Today I will go to my classes, give a small presentation in one of them, hang out with some friends, cook dinner, study, and watch Fringe.
Seems mundane, no? But what really is significant about today is the date. For one, it is my mom's birthday (happy birthday Ima!!), another it's tax day, but today is also something else. Today is the 12th anniversary of the day I was diagnosed with Central Auditory Processing Deficit or CAPD.
12 years ago my world changed. On one hand we had answers for why school and life were so hard for me and on another hand life changed once the label of CAPD was slapped on me.
12 years ago I was a little 4th grader and at that time I had no idea what that label would mean, how my life would change (for good and bad).
The past 12 years have been a mix of new therapies, struggling with school work, figuring out who I am, and some living thrown in there too!
And today, 12 years later, I am 3 weeks away from graduating college. COLLEGE!
CAPD no longer stands in my way, but stands with me. It no longer defines me, but it's part of my definition: who I am and I would never change that.
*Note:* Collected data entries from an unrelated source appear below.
-- ==== Sys2Proof/Machine/Numerics.lean ====
section
/-! DEFINITION. Storage formats, exact values, conversions, chunk words and promotion (R22 to R44, R80 to R87). -/

namespace Sys2Proof.Machine

/-! Exact dyadic arithmetic (R38). -/

def Dy.isZero (a : Dy) : Bool := a.m == 0
def Dy.ofInt (i : Int) : Dy := ⟨i, 0⟩
def Dy.neg (a : Dy) : Dy := ⟨-a.m, a.e⟩
def Dy.abs (a : Dy) : Dy := ⟨a.m.natAbs, a.e⟩
/-- Multiply by `2^k`, exactly. -/
def Dy.scale (a : Dy) (k : Int) : Dy := ⟨a.m, a.e + k⟩
def Dy.mul (a b : Dy) : Dy := ⟨a.m * b.m, a.e + b.e⟩
/-- The significand of `a` at exponent `e`, for `e` at or below that of `a`. -/
def Dy.at (a : Dy) (e : Int) : Int := a.m * 2 ^ (a.e - e).toNat
def Dy.add (a b : Dy) : Dy :=
  if a.m = 0 then b else if b.m = 0 then a
  else let e := min a.e b.e; ⟨Dy.at a e + Dy.at b e, e⟩
def Dy.sub (a b : Dy) : Dy := Dy.add a (Dy.neg b)
/-- Exact comparison. -/
def Dy.lt (a b : Dy) : Bool :=
  if a.m = 0 ∨ b.m = 0 then decide (a.m < b.m) else let e := min a.e b.e; decide (Dy.at a e < Dy.at b e)
def Dy.le (a b : Dy) : Bool := !Dy.lt b a
def Dy.eq (a b : Dy) : Bool := Dy.le a b && Dy.le b a
/-- `⌊log₂ |a|⌋` of a non-zero value. -/
def Dy.log2 (a : Dy) : Int := (Nat.log2 a.m.natAbs : Int) + a.e
/-- The larger value. -/
def Dy.max (a b : Dy) : Dy := if Dy.lt a b then b else a
/-- `⌊a / 2^q⌋` of a magnitude `m * 2^e`, and the remainder's numerator and binary scale. -/
def floorAt (m : Nat) (e q : Int) : Nat × Nat × Nat :=
  if e ≥ q then (m * 2 ^ (e - q).toNat, 0, 0)
  else let s := (q - e).toNat; (m / 2 ^ s, m % 2 ^ s, s)
/-- Round to nearest, ties to even, from a quotient and its remainder over `2^s`. -/
def rneUp (n r s : Nat) : Bool := decide (2 * r > 2 ^ s) || (decide (2 * r = 2 ^ s) && decide (n % 2 = 1) && decide (r ≠ 0))
/-- Round a value to nearest even at `p` significant bits. -/
def Dy.roundTo (p : Nat) (a : Dy) : Dy :=
  if a.m = 0 then ⟨0, 0⟩ else
  let q := Dy.log2 a + 1 - p
  let r := floorAt a.m.natAbs a.e q
  let n : Int := (r.1 + (if rneUp r.1 r.2.1 r.2.2 then 1 else 0) : Nat)
  ⟨if a.m < 0 then -n else n, q⟩

/-! Formats (R22, R134, R397). Codes 1 to 9 name them; 6 is log8. -/

def fmtValid (f : Nat) : Bool := decide (1 ≤ f) && decide (f ≤ 9)
def fmtNibbles (f : Nat) : Nat := if f = 5 ∨ f = 7 then 2 else if f = 8 then 3 else if f = 9 then 6 else 1
def fmtScaled (f : Nat) : Bool := decide (1 ≤ f) && decide (f ≤ 6)
/-- Bits of a stored element. -/
def fmtBits (f : Nat) : Nat := if f = 1 ∨ f = 4 then 4 else if f = 7 ∨ f = 8 then 16 else if f = 9 then 32 else 8
def fmtEmax (f : Nat) : Int :=
  if f = 1 ∨ f = 4 then 2 else if f = 2 then 8 else if f = 3 ∨ f = 8 then 15 else if f = 5 then 6 else if f = 6 then 7 else 127
/-- A pair is wide if either operand is BF16, FP16 or FP32 (R41). -/
def pairWide (a b : Nat) : Bool := decide (7 ≤ a) || decide (7 ≤ b)
/-- Exponent width, fraction width and bias of a floating format (R22). -/
def fmtFloat (f : Nat) : Option (Nat × Nat × Int) :=
  if f = 1 then some (2, 1, 1) else if f = 2 then some (4, 3, 7) else if f = 3 then some (5, 2, 15)
  else if f = 7 then some (8, 7, 127) else if f = 8 then some (5, 10, 15) else if f = 9 then some (8, 23, 127) else none
/-- The largest finite magnitude (R22, R397). -/
def maxFinite (f : Nat) : Dy :=
  if f = 1 then ⟨6, 0⟩ else if f = 2 then ⟨448, 0⟩ else if f = 3 then ⟨57344, 0⟩ else if f = 4 then ⟨7, 0⟩
  else if f = 5 then ⟨127, 0⟩ else if f = 6 then ⟨939, -2⟩ else if f = 7 then ⟨255, 120⟩
  else if f = 8 then ⟨65504, 0⟩ else ⟨2 ^ 24 - 1, 104⟩

/-- The table T of R30. -/
def log8T (j : Nat) : Nat := [0x000, 0x173, 0x307, 0x4C0, 0x6A1, 0x8AD, 0xAE9, 0xD58].getD j 0
/-- The thresholds B of R30. -/
def log8B : List Nat := [0x0B5, 0x238, 0x3DF, 0x5AB, 0x7A1, 0x9C5, 0xC1A, 0xEA5]
/-- The magnitude of a log8 code or code sum (R30). -/
def log8Mag (n : Int) : Dy := ⟨((4096 + log8T (n % 8).toNat : Nat) : Int), n / 8 - 12⟩

/-- A code is non-finite (R24). -/
def nonFinite (f code : Nat) : Bool :=
  match fmtFloat f with
  | none => false
  | some (eb, mb, _) =>
    if f = 1 then false
    else if f = 2 then fld code 6 0 == 0x7F
    else fld code (mb + eb - 1) mb == 2 ^ eb - 1

/-- The value of a code as the engine reads it (R22 to R25, R30). -/
def decode (f code : Nat) : Dy :=
  if f = 4 then ⟨signed 4 code, 0⟩
  else if f = 5 then ⟨signed 8 code, 0⟩
  else if f = 6 then
    let c := signed 7 code
    if c = -64 then Dy.zero else
    let v := log8Mag c
    if bitAt code 7 then Dy.neg v else v
  else match fmtFloat f with
    | none => Dy.zero
    | some (eb, mb, bias) =>
      let neg := bitAt code (mb + eb)
      let v : Dy :=
        if nonFinite f code then maxFinite f
        else
          let e := fld code (mb + eb - 1) mb
          let m := code % 2 ^ mb
          if e = 0 then ⟨(m : Int), 1 - bias - mb⟩ else ⟨((2 ^ mb + m : Nat) : Int), (e : Int) - bias - mb⟩
      if neg then Dy.neg v else v

/-- The significand of a code as the cells multiply it: the two's-complement code of an integer format (R37), else the
unsigned significand, that of the largest finite value for a non-finite code (R24). -/
def significand (f code : Nat) : Nat :=
  match fmtFloat f with
  | none => code % 2 ^ fmtBits f
  | some (eb, mb, _) =>
    if nonFinite f code then 2 ^ (mb + 1) - 1
    else code % 2 ^ mb + (if fld code (mb + eb - 1) mb = 0 then 0 else 2 ^ mb)
/-- Non-zero nibbles of the significand of a code, which nibble-serial mode feeds (R67). -/
def nibblesSet (f code : Nat) : Nat :=
  ((List.range (fmtNibbles f)).filter (fun i => significand f code / 16 ^ i % 16 != 0)).length

/-- What a conversion gives: the code, and whether it clipped or fell to zero (R43). -/
structure Conv where
  code    : Nat
  clipped : Bool
  under   : Bool
  deriving DecidableEq, Repr

/-- The zero code of a format, sign 0 (R25, R30). -/
def zeroCode (f : Nat) : Nat := if f = 6 then 0x40 else 0

/-- Encode the multiple `n` of `2^q` in a floating format, `q` its spacing. -/
def encodeFloat (mb : Nat) (bias q : Int) (n : Nat) : Nat :=
  if n < 2 ^ mb then n
  else if n < 2 ^ (mb + 1) then (q + mb + bias).toNat * 2 ^ mb + (n - 2 ^ mb)
  else (q + mb + 1 + bias).toNat * 2 ^ mb

/-- Conversion into log8 (R34). -/
def convertLog8 (y : Dy) : Conv :=
  if y.m = 0 then ⟨0x40, false, false⟩ else
  let a := y.m.natAbs
  let p := 2 ^ Nat.log2 a
  let j := (log8B.filter (fun b => decide ((4096 + b) * p ≤ 4096 * a))).length
  let n : Int := 8 * Dy.log2 y + j
  let s := if y.m < 0 then 0x80 else 0
  if n < -63 then ⟨0x40, false, true⟩
  else if n > 63 then ⟨s + 63, true, false⟩
  else ⟨s + lowBits 7 n, false, false⟩

/-- Conversion of an exact value into a storage format (R34, R43, R44); `r24` in stochastic mode, none for round to
nearest even. -/
def convert (f : Nat) (y : Dy) (r24 : Option Nat) : Conv :=
  if f = 6 then convertLog8 y
  else if y.m = 0 then ⟨0, false, false⟩ else
  let neg := decide (y.m < 0)
  let fl := fmtFloat f
  let q : Int := match fl with
    | none => 0
    | some (_, mb, bias) => max (Dy.log2 y) (1 - bias) - mb
  let r := floorAt y.m.natAbs y.e q
  let up := match r24 with
    | none => rneUp r.1 r.2.1 r.2.2
    | some x => decide (x < r.2.1 * 2 ^ 24 / 2 ^ r.2.2)
  let n := r.1 + (if up then 1 else 0)
  let lim := if neg ∧ f = 4 then ⟨8, 0⟩ else if neg ∧ f = 5 then ⟨128, 0⟩ else maxFinite f
  let clip := Dy.lt lim ⟨(n : Int), q⟩
  if n = 0 then ⟨0, false, true⟩ else
  match fl with
  | none =>
    let w := fmtBits f
    let v := if clip then lim.m.toNat else n
    ⟨if neg then 2 ^ w - v else v, clip, false⟩
  | some (eb, mb, bias) =>
    let mag :=
      if clip then (if f = 1 then 7 else if f = 2 then 0x7E else (2 ^ eb - 1) * 2 ^ mb - 1)
      else encodeFloat mb bias q n
    ⟨(if neg then 2 ^ (mb + eb) else 0) + mag, clip, false⟩

/-- Round to nearest even into FP32 (R43). -/
def toF32 (y : Dy) : Nat := (convert 9 y none).code
/-- The value of an FP32 code (R22 to R25). -/
def ofF32 (c : Nat) : Dy := decode 9 c
/-- A magnitude rounded upward to FP32, at most the largest finite value (R138). -/
def amaxF32 (y : Dy) : Nat :=
  if y.m = 0 then 0 else
  let q := max (Dy.log2 y) (-126) - 23
  let r := floorAt y.m.natAbs y.e q
  let n := r.1 + (if r.2.1 = 0 then 0 else 1)
  if Dy.lt (maxFinite 9) ⟨(n : Int), q⟩ then 0x7F7FFFFF else encodeFloat 23 127 q n
/-- The largest `t` with `m * 2^t` at most the largest finite magnitude of a format (R143, R144), for `m` above 0. -/
def fitExp (f : Nat) (m : Dy) : Int :=
  let t := Dy.log2 (maxFinite f) - Dy.log2 m
  if Dy.le (Dy.scale (Dy.abs m) t) (maxFinite f) then t else t - 1
/-- Clamp to the range of a scale exponent. -/
def clampScale (t : Int) : Int := max (-64) (min 63 t)
/-- The histogram bin of a converted value (R138). -/
def histBin (f : Nat) (v : Dy) : Nat :=
  if v.m = 0 then 0
  else
    let d := fmtEmax f - Dy.log2 v
    if d < 0 then 1 else if d ≥ 37 then 39 else 2 + d.toNat

/-- Round to nearest even into IEEE binary64 (R103); a total's value is always in its normal range. -/
def toBinary64 (y : Dy) : Nat :=
  if y.m = 0 then 0 else
  let r := Dy.roundTo 53 y
  let q := max (Dy.log2 y) (-1022) - 52
  (if y.m < 0 then 2 ^ 63 else 0) + encodeFloat 52 1023 q (Dy.at (Dy.abs r) (min r.e q)).toNat
/-- The value of a binary64 record; an all-ones exponent reads as the largest finite value (R104). -/
def ofBinary64 (c : Nat) : Dy :=
  let e : Nat := fld c 62 52
  let m : Nat := c % 2 ^ 52
  let v : Dy :=
    if e = 2047 then ⟨2 ^ 53 - 1, 971⟩
    else if e = 0 then ⟨(m : Int), -1074⟩ else ⟨((2 ^ 52 + m : Nat) : Int), (e : Int) - 1075⟩
  if bitAt c 63 then Dy.neg v else v

/-! Casts (R36, R39, R42, R55). -/

/-- Both operands FP4 in a spatial cast are packed (R40). -/
def packedFp4 (fs ft : Nat) : Bool := fs == 1 && ft == 1
/-- Exponent of a narrow format's quantum (R42). -/
def quantumExp (f : Nat) : Int := if f = 1 then -1 else if f = 2 then -9 else if f = 3 then -16 else 0
/-- Exponent of the least significant bit of a narrow pair's chunk word (R42). -/
def chunkLsb (fs ft : Nat) : Int := if fs = 6 then -28 else quantumExp fs + quantumExp ft

/-- The exact product of a streamed and a stationary code (R31, R38). -/
def product (fs ft a b : Nat) : Dy :=
  if fs = 6 ∧ ft = 6 then
    let ca := signed 7 a
    let cb := signed 7 b
    if ca = -64 ∨ cb = -64 then Dy.zero else
    let v := log8Mag (ca + cb)
    if bitAt a 7 != bitAt b 7 then Dy.neg v else v
  else Dy.mul (decode fs a) (decode ft b)

/-- The products of a segment, in ascending k. -/
def products (fs ft : Nat) (as bs : List Nat) : List Dy := List.zipWith (product fs ft) as bs

/-- The fixed-point chunk word of a narrow segment, in units of its LSB (R80). -/
def narrowSum (lsb : Int) (ps : List Dy) : Int := ps.foldl (fun x p => x + Dy.at p (min p.e lsb)) 0

/-- The floating chunk value of a wide segment, rounded after each addition (R81). -/
def wideSum (ps : List Dy) : Dy := ps.foldl (fun x p => Dy.roundTo 84 (Dy.add x p)) Dy.zero

/-- The residue of a segment, formed apart from the sum (R70). -/
def residue (lsb : Int) (ps : List (Int × Int)) : Nat :=
  ps.foldl (fun (r : Nat) (p : Int × Int) => (r + (p.1 % 31).toNat * 2 ^ ((p.2 - lsb).toNat % 5)) % 31) 0
/-- Residue lanes of the products of a segment: `u_a·u_b` reduced lane by lane, with the product's exponent. -/
def residueLane (fs ft a b : Nat) : Int × Int :=
  if fs = 6 ∧ ft = 6 then let p := product 6 6 a b; (p.m % 31, p.e)
  else let x := decode fs a; let y := decode ft b; ((x.m % 31) * (y.m % 31), x.e + y.e)

/-- The 96-bit floating chunk word of a value of at most 84 significant bits (R80). -/
def wideWord (v : Dy) : BitVec 96 :=
  if v.m = 0 then 0 else
  let l := Dy.log2 v
  let n := (floorAt v.m.natAbs v.e (l - 83)).1
  BitVec.ofNat 96 ((if v.m < 0 then 2 ^ 95 else 0) + (l + 2047).toNat * 2 ^ 83 + (n - 2 ^ 83))
/-- The value of a chunk word (R80). -/
def chunkValue (wide : Bool) (lsb : Int) (w : BitVec 96) : Dy :=
  if wide then
    let e := fld w.toNat 94 83
    if e = 0 then Dy.zero else
    let v : Dy := ⟨((2 ^ 83 + w.toNat % 2 ^ 83 : Nat) : Int), (e : Int) - 2047 - 83⟩
    if bitAt w.toNat 95 then Dy.neg v else v
  else ⟨w.toInt, lsb⟩

/-! W160 totals (R83 to R85). A total is held as the integer X of its s184 value. -/

/-- What a promotion adds to a total (R85), and what it counts. -/
structure Promoted where
  n         : Int
  saturated : Bool
  floorLoss : Bool
  deriving DecidableEq, Repr

/-- Promote a chunk's exact value at an anchor (R85). -/
def promote (v : Dy) (anchor : Int) : Promoted :=
  let lsb := anchor - 128
  let top : Dy := ⟨1, anchor + 31⟩
  if Dy.le top v then ⟨2 ^ 159 - 1, true, false⟩
  else if Dy.lt v (Dy.neg top) then ⟨-(2 ^ 159), true, false⟩
  else
    let n0 : Int := if v.e ≥ lsb then v.m * 2 ^ (v.e - lsb).toNat else v.m / 2 ^ (lsb - v.e).toNat
    let s := if v.e ≥ lsb then 0 else (lsb - v.e).toNat
    let r := (v.m % (2 ^ s : Nat)).toNat
    let n := if rneUp (n0 % 2).toNat r s then n0 + 1 else n0
    if n > 2 ^ 159 - 1 then ⟨2 ^ 159 - 1, true, decide (r ≠ 0)⟩ else ⟨n, false, decide (r ≠ 0)⟩

/-- A total as it leaves the sump: saturated to the window of R83, and whether it was outside. -/
def leave (x : Int) : Int × Bool :=
  if x > 2 ^ 159 - 1 then (2 ^ 159 - 1, true) else if x < -(2 ^ 159) then (-(2 ^ 159), true) else (x, false)
/-- The value of a total at an anchor (R83). -/
def totalValue (x anchor : Int) : Dy := ⟨x, anchor - 128⟩

end Sys2Proof.Machine
end

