-- ==== Sys2Proof/Machine/Versions.lean ====
section
/-! DEFINITION. Weight versions: descriptors, tokens and bindings, the update hold (R126 to R133). -/

namespace Sys2Proof.Machine

/-! Version descriptors (R126), from the step's copy. -/

def verBytes (s : State) (t : Nat) : List Byte := smpBytes s (smpPair s 0x040040 + 256 * t) 256
/-- The descriptor passes its checks. -/
def verDescOk (b : List Byte) : Bool :=
  decide (fieldAt b 0 1 < 8) && allZero (slice b 1 16) && allZero (slice b 0x90 0x100) &&
    (List.range 8).all (fun i =>
      if i ≤ fieldAt b 0 1 then !addrHigh (fieldAt b (0x10 + 16 * i) 8) && !addrHigh (fieldAt b (0x18 + 16 * i) 8)
      else allZero (slice b (0x10 + 16 * i) (0x20 + 16 * i)))
/-- Reserved fields of a descriptor (R14, R126). -/
def verReserved (b : List Byte) : Bool :=
  decide (8 ≤ fieldAt b 0 1) || !allZero (slice b 1 16) || !allZero (slice b 0x90 0x100) ||
    (List.range 8).any (fun i => addrHigh (fieldAt b (0x10 + 16 * i) 8) || addrHigh (fieldAt b (0x18 + 16 * i) 8))
/-- `reserved_write` for a descriptor that the step reads, if it has a reserved field that is not zero, once (R14). -/
def noteVerReserved (s : State) (t : Nat) : State :=
  if !verReserved (verBytes s t) then s else raiseOnceStep s 2 Ev.reservedWrite (2 ^ 34 + t) (pack [(3, 7), (21, (smpPair s 0x040040 + 256 * t) / 4)])
/-- The events of reading a tensor's version descriptor: a straddled window, reserved fields (R14, R252). -/
def noteVer (s : State) (t : Nat) : State :=
  if t < 1024 then noteVerReserved (noteTable s (smpPair s 0x040040 + 256 * t) 256) t else s
def verOk (s : State) (t : Nat) : Bool := decide (t < 1024) && verDescOk (verBytes s t)
/-- Retained older versions k. -/
def verStash (s : State) (t : Nat) : Nat := fieldAt (verBytes s t) 0 1 % 8
/-- The address of a buffer in W order or, with `wt`, in Wᵀ order. -/
def verBuffer (s : State) (t buf : Nat) (wt : Bool) : Nat :=
  addr52 (fieldAt (verBytes s t) (0x10 + 16 * buf + (if wt then 8 else 0)) 8)

def getTag (v : TensorVer) (tag : Nat) : TagState := Tab.get TagState.reset v.tags tag
def curBuffer (v : TensorVer) : Nat := (getTag v v.cur).buffer
/-- The buffer an update of the tensor writes (R132). -/
def nextBuffer (s : State) (t : Nat) : Nat := (curBuffer (getVer s t) + 1) % (verStash s t + 1)
/-- The buffer a reference resolves to, through a binding or as the current version; none where the binding is clear
(R130). -/
def verRef (s : State) (t binding : Nat) (current : Bool) : Option Nat :=
  let v := getVer s t
  if current then some (curBuffer v) else (List.lookup binding v.bound).map (fun tag => (getTag v tag).buffer)

/-- A version whose tokens hold the buffer that an update would write (R133). -/
def verHeldTag (s : State) (t : Nat) : Option Nat :=
  let v := getVer s t
  ((v.tags.filter (fun kv => kv.2.live && kv.2.buffer == nextBuffer s t &&
    ((kv.2.tokens : Int) + kv.2.pending != 0))).map (·.1)).head?

/-! Tokens and bindings (R128, R129, R131). -/

def tokenChange (v : TensorVer) (tag : Nat) (d : Int) : TensorVer :=
  { v with tags := v.tags.upd TagState.reset tag (fun x => { x with pending := x.pending + d }) }
/-- Release a bound tag; nothing on a clear binding. -/
def dropBinding (v : TensorVer) (binding : Nat) : TensorVer :=
  match List.lookup binding v.bound with
  | some tag => { tokenChange v tag (-1) with bound := v.bound.filter (fun kv => kv.1 != binding) }
  | none => v

/-- An acquire of one tensor (R128). -/
def acquireNow (s : State) (binding t : Nat) : State :=
  let v := dropBinding (getVer s t) binding
  let g := getTag v v.cur
  if (g.tokens : Int) + g.pending + 1 > 65535 then raiseOpen (setVer s t v) 2 Ev.versionTokenLimit
  else setVer s t { tokenChange v v.cur 1 with bound := v.bound.put binding v.cur }

/-- A release of one tensor (R129). -/
def releaseNow (s : State) (binding t : Nat) : State :=
  let v := getVer s t
  if (List.lookup binding v.bound).isSome then setVer s t (dropBinding v binding)
  else raiseOpen s 2 Ev.versionReleaseUnheld

/-- The tensor that an update slot names (R231). -/
def Slot.updates (s : State) (sl : Slot) (t : Nat) : Bool :=
  let b := descBytes s sl.passage sl.descIndex
  decide (64 ≤ sl.index) && decide (sl.index < 72) && sl.opcode == 1 && fieldAt b 0 1 == 6 && fieldAt b 8 2 == t
/-- An acquire must wait for the step boundary: the tensor keeps no older version and its update has issued or begun (R133). -/
def acquireWaits (s : State) (t : Nat) : Bool :=
  ((getVer s t).updating || s.psc.accepted.any (fun sl => sl.updates s t)) && verStash s t == 0

/-- A version operation on one tensor: at once, or behind those of the tensor that wait (R127, R128, R133, log 49). -/
def versionWrite (s : State) (release : Bool) (binding t : Nat) : State :=
  let v := getVer s t
  if !v.waiting.isEmpty || (!release && acquireWaits s t) then
    setVer s t { v with waiting := v.waiting ++ [(release, binding)] }
  else if release then releaseNow s binding t else acquireNow s binding t

/-- Tensors of a range. -/
def tensorRange (first last : Nat) : List Nat := (List.range (last + 1 - first)).map (· + first)

/-- A write of `PSC_VERSION`: `last` below `first` is reserved (R13, R375). -/
def versionRegister (s : State) (req : Req) (release : Bool) (binding first last : Nat) : State :=
  if last < first then reservedWrite s req 0x040014
  else (tensorRange first last).foldl (fun t x => versionWrite t release binding x) s

/-- A control slot's version operation, which issue has let through (R191). -/
def versionSlot (s : State) (release : Bool) (binding first last : Nat) : State :=
  (tensorRange first last).foldl (fun t x => versionWrite t release binding x) s
/-- An acquire waits for the step boundary (R133). -/
def acquireParked (s : State) : Bool := s.vers.any (fun kv => kv.2.waiting.any (fun w => !w.1))

/-! Commit, abort, update and boundary. -/

/-- A tag's tokens after a commit. DESIGN CHOICE: a sum below zero, which the spec gives no result for, leaves no token (R131,
log 100). -/
def foldTag (g : TagState) : TagState := { g with tokens := ((g.tokens : Int) + g.pending).toNat, pending := 0 }
/-- Tokens that a commit issues to a tensor's tags, and those it returns (R131, R338). -/
def TensorVer.issued (v : TensorVer) : Nat := v.tags.foldl (fun m g => m + g.2.pending.toNat) 0
def TensorVer.returned (v : TensorVer) : Nat := v.tags.foldl (fun m g => m + (-g.2.pending).toNat) 0
/-- Every pending count enters its tag's tokens (R131). -/
def commitVersions (s : State) : State :=
  let up := s.vers.foldl (fun n kv => n + kv.2.issued) 0
  let down := s.vers.foldl (fun n kv => n + kv.2.returned) 0
  unitBack (unitOut { s with vers := s.vers.map (fun kv =>
    (kv.1, { kv.2 with tags := kv.2.tags.map (fun g => (g.1, foldTag g.2)), acquired := kv.2.acquired + kv.2.issued,
                       released := kv.2.released + kv.2.returned })) } 6 up) 6 down
/-- Pending counts are cleared and bindings restored (R131). -/
def abortVersions (s : State) : State :=
  { s with vers := s.vers.map (fun kv =>
    (kv.1, { kv.2 with tags := kv.2.tags.map (fun g => (g.1, { g.2 with pending := 0 })), bound := kv.2.atStart })) }
/-- The bindings as they stand at a step's start (R131). -/
def markBindings (s : State) : State := { s with vers := s.vers.map (fun kv => (kv.1, { kv.2 with atStart := kv.2.bound })) }
/-- An update of the tensor has started (R133). -/
def markUpdating (s : State) (t : Nat) : State := setVer s t { getVer s t with updating := true }

/-- The tag that last used a buffer: the newest of the live ones there (R132). -/
def TensorVer.lastUser (v : TensorVer) (buf : Nat) : Option Nat :=
  ((List.range 8).map (fun i => (v.cur + 8 - i) % 8)).find? (fun t => (getTag v t).live && (getTag v t).buffer == buf)
/-- The version an update wrote becomes current, and the one that last used its buffer is no longer live, unless it is the former
current one (R132). -/
def advanceVersion (s : State) (t : Nat) (v : TensorVer) : TensorVer :=
  if !v.updating then v else
  let buf := nextBuffer s t
  let tag := (v.cur + 1) % 8
  let gone := (v.lastUser buf).filter (· != v.cur)
  let tags : Tab TagState := v.tags.map (fun g => (g.1, if gone = some g.1 then { g.2 with live := false } else g.2))
  { v with cur := tag, updating := false,
           tags := tags.upd TagState.reset tag (fun g => { g with live := true, buffer := buf }) }

/-- Tags advance, then the operations that waited for the boundary act in order (R21, R132, R133). -/
def boundaryVersions (s : State) : State :=
  let waits := s.vers.flatMap (fun kv => kv.2.waiting.map (fun w => (kv.1, w)))
  let t := { s with vers := s.vers.map (fun kv => (kv.1, { advanceVersion s kv.1 kv.2 with waiting := [] })) }
  waits.foldl (fun u w => if w.2.1 then releaseNow u w.2.2 w.1 else acquireNow u w.2.2 w.1) t

/-! Meanings. -/

def execVersionAcquire (req : Req) (binding : BitVec 4) (first last : BitVec 10) (s : State) : Result :=
  .next (portAccess s req (fun t => versionRegister t req false binding.toNat first.toNat last.toNat))
def execVersionRelease (req : Req) (binding : BitVec 4) (first last : BitVec 10) (s : State) : Result :=
  .next (portAccess s req (fun t => versionRegister t req true binding.toNat first.toNat last.toNat))

end Sys2Proof.Machine
end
In the past 12 years, without my knowing it, CAPD has been my GPS, helping me get to where I am today and get me started on the path to where I am going. I have decided to not become a doctor, not to become a marine biologist, not to become a physical therapist, but to become a teacher - a special education teacher.
I will get to help students learn in ways that work best for them, something that most of my teachers didn't know how to do. I cannot wait to help make sure lots of little bumblebees continue to fly even though the LD label they have tells them they shouldn't be able to do so!
12 years... wow... I will always have CAPD, but today I feel like I did it. I did what many people probably thought I would never do. Today I feel like I survived.
I have survived, I have grown, I have changed, I have thrived, and I am still flying!
1 thoughts on the matter:
I blogged recently about that "anniversary". Only mine was at 4-years old when I suddenly lost the rest of my hearing.
I am glad you are able to see the silver lining and to thrive in spite of those challenges.
And hurrah for working in special ed!